-- ==== Sys2Proof/Machine/FrameBuffer.lean ====
section
/-! DEFINITION. The frame buffer, its two geometries and the XOR-blit (spec/41_display.md R130 to R135). -/

namespace Sys2Proof.Machine

/-- W of the mode (R34, R130). -/
def Mode.width : Mode → Nat
  | .standard => 64
  | .extended => 128

/-- H of the mode (R34, R130). -/
def Mode.height : Mode → Nat
  | .standard => 32
  | .extended => 64

/-- SW of the mode, the width of a Dxy0 sprite (R34, R130). -/
def Mode.spriteWidth : Mode → Nat
  | .standard => 8
  | .extended => 16

/-- SH of the mode, the height of a Dxy0 sprite (R34, R130). -/
def Mode.spriteHeight : Mode → Nat
  | .standard => 16
  | .extended => 16

/-- How many pixels the mode's screen has (R35). -/
def Mode.pixels (m : Mode) : Nat := m.width * m.height

/-- The linear index of a pixel: `y * W + x` (R35). -/
def Mode.index (m : Mode) (x y : Nat) : Nat := y * m.width + x

/-- `Pix(x, y)` (R35): whether the pixel at column x, row y is 1. -/
def State.pix (s : State) (x y : Nat) : Bool := decide (s.mode.index x y ∈ s.fb)

/-- Lists an index in front of the first larger one. -/
def fbInsert : List Nat → Nat → List Nat
  | [], i => [i]
  | j :: rest, i => if i < j then i :: j :: rest else j :: fbInsert rest i

/-- `FB[i] <- FB[i] ^ b` (R131). -/
def fbXor (fb : List Nat) (i : Nat) (b : Bool) : List Nat :=
  if b then (if i ∈ fb then fb.filter (fun j => j ≠ i) else fbInsert fb i) else fb

/-- The canonical form of the frame buffer (log 13): rising indexes, all of them on the mode's screen. -/
abbrev fbWf (m : Mode) (fb : List Nat) : Prop :=
  fb.Pairwise (fun i j => i < j) ∧ ∀ i ∈ fb, i < m.pixels

/-- `XorPix(x, y, b)` (R131): the new buffer and the collision bit, or PointOutOfBoundsError off the screen. -/
def xorPix (m : Mode) (fb : List Nat) (x y : Nat) (b : Bool) : Except SysError (List Nat × Bool) :=
  if x < m.width ∧ y < m.height then
    .ok (fbXor fb (m.index x y) b, decide (m.index x y ∈ fb) && b)
  else .error (.pointOutOfBounds x y)

/-- `ClearFB()` (R132). -/
def State.clearFb (s : State) : State := s.setFb []

/-- The bits of a sprite byte from left to right: bit 7 is the leftmost pixel (R135; PRESUMED by the spec, log 16). -/
def byteBits (b : Byte) : List Bool :=
  [b.getLsbD 7, b.getLsbD 6, b.getLsbD 5, b.getLsbD 4, b.getLsbD 3, b.getLsbD 2, b.getLsbD 1, b.getLsbD 0]

/-- Rows of two bytes each, the byte at the lower address on the left (R135, log 16). -/
def wideRows : List Byte → List (List Bool)
  | a :: b :: rest => (byteBits a ++ byteBits b) :: wideRows rest
  | [_] => []
  | [] => []

/-- The pixel rows of a sprite from its bytes: one byte a row, or two where it is 16 wide. -/
def spriteRows (wide : Bool) (bytes : List Byte) : List (List Bool) :=
  if wide then wideRows bytes else bytes.map byteBits

/-- The inner loop of R137 for one row: XOR-blits the bits at columns `vx + c`, `vx + c + 1`, … of row `y`, each
coordinate reduced to the screen, and keeps whether a pixel was turned off so far. -/
def blitRow (m : Mode) (vx y : Nat) : Nat → List Bool → List Nat × Bool → Except SysError (List Nat × Bool)
  | _, [], acc => .ok acc
  | c, p :: ps, acc =>
    match xorPix m acc.1 ((vx + c) % m.width) (y % m.height) p with
    | .error e => .error e
    | .ok r => blitRow m vx y (c + 1) ps (r.1, acc.2 || r.2)

/-- The outer loop of R137: the rows at `vy + r`, `vy + r + 1`, … -/
def blit (m : Mode) (vx vy : Nat) : Nat → List (List Bool) → List Nat × Bool → Except SysError (List Nat × Bool)
  | _, [], acc => .ok acc
  | r, row :: rows, acc =>
    match blitRow m vx (vy + r) 0 row acc with
    | .error e => .error e
    | .ok acc' => blit m vx vy (r + 1) rows acc'

/-- How a Dxyn draws (R137): the number of rows, and whether each is two bytes wide. -/
structure SpriteShape where
  rows : Nat
  wide : Bool
  deriving DecidableEq, Repr

/-- Bytes per row of the shape (R137). -/
def SpriteShape.bytesPerRow (p : SpriteShape) : Nat := if p.wide then 2 else 1

/-- P_STD_N0_ROWS as a number (R8). -/
def stdRows : StdN0Rows → Nat
  | .zero => 0
  | .sixteen => 16

/-- The shape of `Dxyn` in this state (R137, D12, D14): n rows of 8 pixels; for n = 0, the 16x16 sprite in extended
mode and P_STD_N0_ROWS rows of 8 pixels in standard mode. -/
def State.spriteShape (s : State) (n : Nat) : SpriteShape :=
  if n ≠ 0 then ⟨n, false⟩
  else
    match s.mode with
    | .extended => ⟨Mode.extended.spriteHeight, true⟩
    | .standard => ⟨stdRows s.cfg.stdN0Rows, false⟩

/-- XOR-blits rows at (vx, vy) into the state's buffer, with no collision so far. -/
def State.blitAt (s : State) (vx vy : Nat) (rows : List (List Bool)) : Except SysError (List Nat × Bool) :=
  blit s.mode vx vy 0 rows (s.fb, false)

/-- The pixels of the rows that a faulting Dxyn drew before its failing read made free values: the same rows are
XORed with free bits (R260, log 9). -/
def State.forgetPixels (s : State) (vx vy : Nat) (wide : Bool) (k : Nat) : State :=
  match s.blitAt vx vy (spriteRows wide (s.nextBytes k)) with
  | .ok r => (s.setFb r.1).addDraws k
  | .error _ => s.addDraws k

/-- FB after `00CN` (R139): every row moves down by n, rows pushed past the bottom are lost, the top n rows are 0. -/
def scrollDownFb (m : Mode) (n : Nat) (fb : List Nat) : List Nat :=
  (fb.map (fun i => i + n * m.width)).filter (fun i => i < m.pixels)

/-- FB after `00FB` (R140): every column moves right by 4, columns pushed past the edge are lost, the left 4 are 0. -/
def scrollRightFb (m : Mode) (fb : List Nat) : List Nat :=
  (fb.filter (fun i => i % m.width + 4 < m.width)).map (fun i => i + 4)

/-- What the renderer sees (R141): the pixel values of the current geometry, by linear index. -/
def State.snapshot (s : State) : List Bool :=
  (List.range s.mode.pixels).map (fun i => decide (i ∈ s.fb))

end Sys2Proof.Machine
end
▬▬▬
• [EXERCISE BRIEF]:
Pull every line with the string "screen" out of the material.

• [TASK ANSWER]:
/-- How many pixels the mode's screen has (R35). -/
/-- The canonical form of the frame buffer (log 13): rising indexes, all of them on the mode's screen. -/
/-- `XorPix(x, y, b)` (R131): the new buffer and the collision bit, or PointOutOfBoundsError off the screen. -/
coordinate reduced to the screen, and keeps whether a pixel was turned off so far. -/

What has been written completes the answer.